Succulents

The desert rose

Origins and botanical notes

The desert rose (scientific name Adenium obesum) is an evergreen succulent plant belonging to the Apocynaceae family (a family to which the oleander also belongs). Native to the African continent, and more precisely to the south-east area, it has given life in the course of evolution and numerous subspecies, endemisms and geographical races, which differ from each other in size, color of the flowers and shape of the trunk and leaves . It is commonly called “Madagascar oleander” and in nature some specimens can even exceed 3 meters in height, but generally maintain modest dimensions. In Europe it is possible to find them almost exclusively as bonsai plants. The trunk is very broad, globular on the bottom and with a characteristic light brown color. The leaves are oval, leathery and bright green, while the flowers are large, with 5 petals and a corolla that can reach 13 centimeters in length. After flowering the fruits appear, represented by long dark pods inside which there are plumed seeds.

Sowing


reproduction by cutting is difficult in this species, but the desert rose can be obtained by sowing. When the pods of the mother plant are mature, they will open to allow the seeds to come out. Once harvested (paying attention to their minute dimensions and the extremely volatile pappus) they must be placed in a special seedbed: it will consist of a container with a hole in the bottom, 1/3 covered with draining material (perlite or vermiculite) and for the rest. 2/3 of soil for succulents. The seeds should be placed at a distance of about 4-5 centimeters from each other and covered with a light layer of soil (they must never be buried deeply). The seedbed must be kept at controlled temperatures, from 25 degrees to rising, and the soil must be kept moist, avoiding stagnation of water.

Treating the desert rose


Given its tropical origins, the desert rose does not tolerate temperatures below 15 degrees centigrade; for this reason it is difficult to grow it in the garden, while it is relatively easy to do it by keeping it in pot. In summer it can be left outside, in a sheltered place, in winter it must be kept indoors. As with young seeds and seedlings, adult plants also need well-drained soil, since they are easily prone to root rot and related pathologies. Once the desert rose has been placed in a large vase, we will take care to place it in a bright place and in direct contact with the sun. Being a succulent plant, watering will be reduced to twice a month in spring and summer, while keeping the soil moist if it dries out too much (with the help of a nebulizer) while in winter we will cease to wet the ground. Pruning is not necessary for this species, apart from the specimens with excessively high branches, in this case it is good to cut the branches in early spring. However, the twigs and dry leaves must be eliminated.

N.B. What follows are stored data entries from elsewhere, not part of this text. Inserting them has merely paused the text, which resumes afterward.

-- ==== Sys2Proof/Certificates/Slice0/Obligations.lean ====
section
/-! DEFINITION. The statements for the provers, one `def Obligations.<Name> : Prop` each. -/

open Sys2Proof Sys2Proof.Machine

/-! ### Vocabulary of the statements -/

/-- The header bits a packet uses: every other bit is reserved or ignored (R91, R97, R98, R100, R104).  `ON_VAL` counts only with
`P_STATE` (R97), `SHAPE` only in a WAVE (R98). -/
def Sys2Proof.usedHeaderBits (hdr : Word) : Word :=
  match (opcodeField hdr).toNat with
  | 0x02 => 0xFFF000FF#32
  | 0x05 => if hdr.getLsbD 8 then 0xFFF11FFF#32 else 0xFFF01FFF#32
  | 0x06 => if kindField hdr = 3#3 then 0xFFF01FFF#32 else 0xFFF017FF#32
  | 0x07 => 0xFFF000FF#32
  | 0x09 => 0xFFF000FF#32
  | 0x0B => 0xFF00FFFF#32
  | 0x0C => 0xFF00FFFF#32
  | _ => 0xFF0000FF#32

/-- How many payload words a packet reads (R92, R104); CONFIGURE and DEFINE_AREA read as many as a packet can carry, AREA_CMD and
EFFECT as many as their presence bits ask for (R97, R98). -/
def Sys2Proof.wordsRead (hdr : Word) : Nat :=
  match (opcodeField hdr).toNat with
  | 0x01 => 255
  | 0x02 => 255
  | 0x03 => 2
  | 0x05 => if hdr.getLsbD 12 then 3 else if hdr.getLsbD 11 then 2 else if hdr.getLsbD 9 || hdr.getLsbD 10 then 1 else 0
  | 0x06 => if hdr.getLsbD 12 then 3 else 2
  | 0x07 => 2
  | 0x0A => 2
  | 0x0C => 1
  | _ => 0

/-- The bits of payload word `k` a packet uses: none of a word it does not read (R92), and of a word it reads those that are not
reserved or ignored (R94 to R99); a field of AREA_CMD counts only with its presence bit (R97). -/
def Sys2Proof.usedPayloadBits (hdr : Word) (k : Nat) : Word :=
  if wordsRead hdr ≤ k then 0#32
  else
    match (opcodeField hdr).toNat, k with
    | 0x01, _ => 0xFF01FFFF#32
    | 0x03, 0 => 0x0000FFFF#32
    | 0x05, 0 => (if hdr.getLsbD 9 then 0xFFFF0000#32 else 0#32) ||| (if hdr.getLsbD 10 then 0x0000FFFF#32 else 0#32)
    | 0x05, 1 => if hdr.getLsbD 11 then 0x0000FFFF#32 else 0#32
    | 0x06, 1 => 0x0000FFFF#32
    | 0x07, 1 => 0x0000FFFF#32
    | 0x0A, 1 => 0x0000FFFF#32
    | _, _ => 0xFFFFFFFF#32

/-- The words of a queue of whole packets, each a header and its payload (R90). -/
def Sys2Proof.packetWords (packets : List (Word × List Word)) : List Word := packets.flatMap fun p => p.1 :: p.2

/-- Whether each of a list of packets has the `LEN` payload words its header asks for (R90). -/
def Sys2Proof.wholePackets (packets : List (Word × List Word)) : Prop := ∀ p ∈ packets, p.2.length = (lenField p.1).toNat

/-- The logical indices of a list of sections: sections in declaration order, each ascending, not wrapped (R156). -/
def Sys2Proof.namedIndices (sections : List Section) : List Nat :=
  sections.flatMap fun w => (List.range w.length.toNat).map fun i => w.offset.toNat + i

/-- What makes a command of the opcode map set `BAD_CMD` (R271, first five rows). -/
def Sys2Proof.badCmdCause (s : State) : Instr → Prop
  | .nop => False
  | .configure strips => s.status.getLsbD 0 = true ∨ s.build.maxStrips < strips.length
  | .defineArea _ _ => False
  | .setPixel write => write = none
  | .showStrips => False
  | .areaCmd _ _ => False
  | .effect a request =>
    request = none ∨ ∃ q c, request = some q ∧ q.name = .unnamed c ∧ ∃ r, s.area? a.toNat = some r ∧ r.defined = true
  | .fillArea _ color => color = none
  | .tick => False
  | .query _ => False
  | .convert color => color = none
  | .rdreg r => 8 < r.toNat
  | .wrreg r value => value = none ∨ (r ≠ 1#8 ∧ r ≠ 2#8)

/-- How many response words a command produces (R104). -/
def Sys2Proof.responseWords : Instr → Nat
  | .query _ => 2
  | .convert _ => 1
  | .rdreg _ => 1
  | .nop => 0
  | .configure _ => 0
  | .defineArea _ _ => 0
  | .setPixel _ => 0
  | .showStrips => 0
  | .areaCmd _ _ => 0
  | .effect _ _ => 0
  | .fillArea _ _ => 0
  | .tick => 0
  | .wrreg _ _ => 0

/-- The numbers of the strips a show sends: those of non-zero length, in declaration order (R241, R249). -/
def Sys2Proof.sentStrips (s : State) : List Nat :=
  (List.range s.strips.length).filter fun k => (s.strips[k]?.map fun r => r.length.toNat).getD 0 ≠ 0

/-- The pulses of a show: for each strip in declaration order, its pixels in physical order (R241, R250). -/
def Sys2Proof.shownPulses (s : State) : List WireEvent :=
  s.strips.flatMap fun r =>
    framePulses s.build.wireOrder r.pin ((List.range r.length.toNat).map fun j => s.pixbuf.read (r.offset.toNat + j))

/-- The three components of a Color as numbers: the hue unsigned, saturation and value two's complement (R20). -/
def Sys2Proof.componentsOf : List (Color → ℤ) :=
  [fun c => (c.h.toNat : ℤ), fun c => c.s.toInt, fun c => c.v.toInt]

/-! ### Packets -/

/-- Decoding the packet of a well-formed command gives the command back, with whatever follows it left over. -/
def Obligations.DecodeGivesBackEveryEncodedCommand : Prop :=
  ∀ (i : Instr) (rest : List Word), i.wf = true → decode (encode i ++ rest) = .command i rest

/-- R108: the next header is `1 + LEN` words further, whatever the opcode; a whole packet is a well-formed command exactly when
its opcode is one of the thirteen. -/
def Obligations.NextHeaderIsLenWordsOn : Prop :=
  ∀ (hdr : Word) (more : List Word), (lenField hdr).toNat ≤ more.length →
    ((opcodeField hdr).toNat ≤ 0x0C →
      ∃ i, decode (hdr :: more) = .command i (more.drop (lenField hdr).toNat) ∧ i.wf = true ∧ i.opcode = opcodeField hdr) ∧
    (0x0C < (opcodeField hdr).toNat →
      decode (hdr :: more) = .reservedOpcode (opcodeField hdr) (more.drop (lenField hdr).toNat))

/-- R92, R106: bits a packet does not use, and payload words beyond those it reads, change nothing: neither what such a word
holds nor whether it is there.  A field read only under a condition (`ON_VAL`, `HUE`, `SAT`, `BRI` and `TRANS` with their presence
bits, R97; `SHAPE` in a WAVE and `DUR` with `HAS_DUR`, R98) is unused without it. -/
def Obligations.UnusedBitsAndWordsAreIgnored : Prop :=
  (∀ (hdr hdr' : Word) (payload payload' : List Word),
    hdr &&& usedHeaderBits hdr = hdr' &&& usedHeaderBits hdr →
    payload.length = payload'.length → payload.length ≤ 255 →
    (∀ k, (payload[k]?.map fun w => w &&& usedPayloadBits hdr k) = (payload'[k]?.map fun w => w &&& usedPayloadBits hdr k)) →
    decodePacket hdr payload = decodePacket hdr' payload') ∧
  (∀ (hdr : Word) (payload : List Word), payload.length ≤ 255 →
    decodePacket hdr (payload.take (wordsRead hdr)) = decodePacket hdr payload)

/-- Words written out from the encodings of the spec decode to the commands they stand for. -/
def Obligations.SpecWordsDecodeToTheirCommands : Prop :=
  decode [0x01000002#32, 0x04010096#32, 0x05000048#32] =
      .command (.configure [⟨4#8, true, 150#16⟩, ⟨5#8, false, 72#16⟩]) [] ∧
  decode [0x02000002#32, 0x00000095#32, 0x00950047#32] =
      .command (.defineArea 0#4 [⟨0#16, 149#16⟩, ⟨149#16, 71#16⟩]) [] ∧
  decode [0x03000002#32, 0x00000000#32, 0x00200000#32] = .command (.setPixel (some ⟨0#16, 0x00200000#32⟩)) [] ∧
  decode [0x05011F03#32, 0x3C006400#32, 0x00003200#32, 0x00000000#32] =
      .command (.areaCmd 0#4 ⟨some true, some 15360#16, some 25600#16, some 12800#16, some 0#32⟩) [] ∧
  decode [0x06201B03#32, 0x0000003C#32, 0x0000000A#32, 0x0000012C#32] =
      .command (.effect 2#4 (some ⟨.wave .sinusoidal, 60#32, 10#16, some 300#32⟩)) [] ∧
  decode [0x0A000002#32, 0x3C006400#32, 0x00003200#32] = .command (.convert (some ⟨15360#16, 25600#16, 12800#16⟩)) [] ∧
  decode [0x09000000#32] = .command (.query 0#4) [] ∧
  decode [0x0C000101#32, 0x00000001#32] = .command (.wrreg 1#8 (some 1#32)) [] ∧
  decode [0x0B000500#32] = .command (.rdreg 5#8) []

/-- R93: what a packet shorter than its command's minimum does, for every opcode that has a minimum; and which fields AREA_CMD and
EFFECT take from a packet of any length (R97, R98): each field whose presence bit is set and whose word is there, and no other. -/
def Obligations.ShortPacketsDoNothingButFlag : Prop :=
  ∀ (s : State) (hdr : Word) (payload rest : List Word), s.cmd = hdr :: (payload ++ rest) →
    payload.length = (lenField hdr).toNat →
    ((opcodeField hdr = 0x03#8 ∨ opcodeField hdr = 0x06#8 ∨ opcodeField hdr = 0x07#8) → payload.length < 2 →
      step s = .next { s with cmd := rest, status := s.status ||| 0x10#32 }) ∧
    (opcodeField hdr = 0x0C#8 → payload.length < 1 →
      step s = .next { s with cmd := rest, status := s.status ||| 0x10#32 }) ∧
    (opcodeField hdr = 0x0A#8 → payload.length < 2 →
      step s = .next { s with cmd := rest, status := s.status ||| 0x10#32, rsp := s.rsp ++ [0#32] }) ∧
    (opcodeField hdr = 0x05#8 → ∃ f, decodePacket hdr payload = some (.areaCmd (hdr.extractLsb' 20 4) f) ∧
      step s = exec (.areaCmd (hdr.extractLsb' 20 4) f) { s with cmd := rest } ∧
      (∀ v, f.state = some v ↔ hdr.getLsbD 8 = true ∧ v = hdr.getLsbD 16) ∧
      (∀ h, f.hue = some h ↔ hdr.getLsbD 9 = true ∧ ∃ w, payload[0]? = some w ∧ h = w.extractLsb' 16 16) ∧
      (∀ x, f.sat = some x ↔ hdr.getLsbD 10 = true ∧ ∃ w, payload[0]? = some w ∧ x = w.extractLsb' 0 16) ∧
      (∀ x, f.bri = some x ↔ hdr.getLsbD 11 = true ∧ ∃ w, payload[1]? = some w ∧ x = w.extractLsb' 0 16) ∧
      (∀ d, f.trans = some d ↔ hdr.getLsbD 12 = true ∧ payload[2]? = some d)) ∧
    (opcodeField hdr = 0x06#8 → ∀ w0 w1 more, payload = w0 :: w1 :: more →
      ∃ q, decodePacket hdr payload = some (.effect (hdr.extractLsb' 20 4) (some q)) ∧
        step s = exec (.effect (hdr.extractLsb' 20 4) (some q)) { s with cmd := rest } ∧
        (hdr.extractLsb' 8 3 = 2#3 → q.name = .rainbow) ∧
        (hdr.extractLsb' 8 3 = 3#3 → q.name = .wave (if hdr.getLsbD 11 then .sinusoidal else .triangular)) ∧
        (hdr.extractLsb' 8 3 = 4#3 → q.name = .cylon) ∧
        (hdr.extractLsb' 8 3 ≠ 2#3 → hdr.extractLsb' 8 3 ≠ 3#3 → hdr.extractLsb' 8 3 ≠ 4#3 →
          q.name = .unnamed (hdr.extractLsb' 8 3)) ∧
        q.rate = w0 ∧ q.width = w1.extractLsb' 0 16 ∧
        (∀ d, q.duration = some d ↔ hdr.getLsbD 12 = true ∧ payload[2]? = some d))

/-! ### Steps -/

/-- When the head of `CMD` decodes to a command, a step is that command, run in the state whose `CMD` no longer holds its
packet; nothing else surrounds it. -/
def Obligations.StepRunsTheDecodedCommand : Prop :=
  ∀ (s : State) (i : Instr) (rest : List Word), decode s.cmd = .command i rest → step s = exec i { s with cmd := rest }

/-- R105: a packet with a reserved opcode is consumed whole and sets `BAD_CMD`, nothing else. -/
def Obligations.ReservedOpcodeIsSkippedByLen : Prop :=
  ∀ (s : State) (hdr : Word) (more : List Word), s.cmd = hdr :: more → 0x0D ≤ (opcodeField hdr).toNat →
    (lenField hdr).toNat ≤ more.length →
    step s = .next { s with cmd := more.drop (lenField hdr).toNat, status := s.status ||| 0x10#32 }

/-- R112, R285, R313: with no header, or fewer than `LEN` words after it, the block holds; packets the tick timer writes behind an
unfinished packet do not complete it and are not taken, however many they are; when the rest of the packet arrives, they follow
it.  That a hold is a step which answers the same state is the model's choice (assumption log 8). -/
def Obligations.HalfAPacketHoldsTheBlock : Prop :=
  (∀ s : State, (s.cmd = [] ∨ ∃ hdr more, s.cmd = hdr :: more ∧ more.length < (lenField hdr).toNat) →
    step s = .next s) ∧
  ∀ (s : State) (hdr : Word) (more rest : List Word) (n : Nat), s.cmd = hdr :: more → rest ≠ [] →
    more.length + rest.length = (lenField hdr).toNat →
    step (State.timerTick^[n] s) = .next (State.timerTick^[n] s) ∧
    State.timerTick^[n] s = { s with waitingTicks := s.waitingTicks + n } ∧
    (State.timerTick^[n] s).hostWrite rest =
      { s with cmd := hdr :: (more ++ rest ++ List.replicate (s.waitingTicks + n) 0x08000000#32), waitingTicks := 0 }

The desert rose: Curiosities


It is possible to graft the desert rose with the oleander, since both belong to the same family. The operation is rather difficult and it is not always successful, however choosing the right period (in April-May) and a good oleander as a graft holder, those who are already familiar with this practice can try to graft the desert rose. In its homeland this plant is used by the natives for the manufacture of arrows used for hunting; the desert rose, in fact, is poisonous in all its parts (from the seed to the flowers), and its sap contains various toxins that interfere with the normal functioning of the cardio-circulatory system. In contact with the skin, latex is irritating, so care must be taken when moving the plant, in order to avoid accidentally breaking branches, or when cutting branches that are too long; in this regard it is suggested to use latex gloves.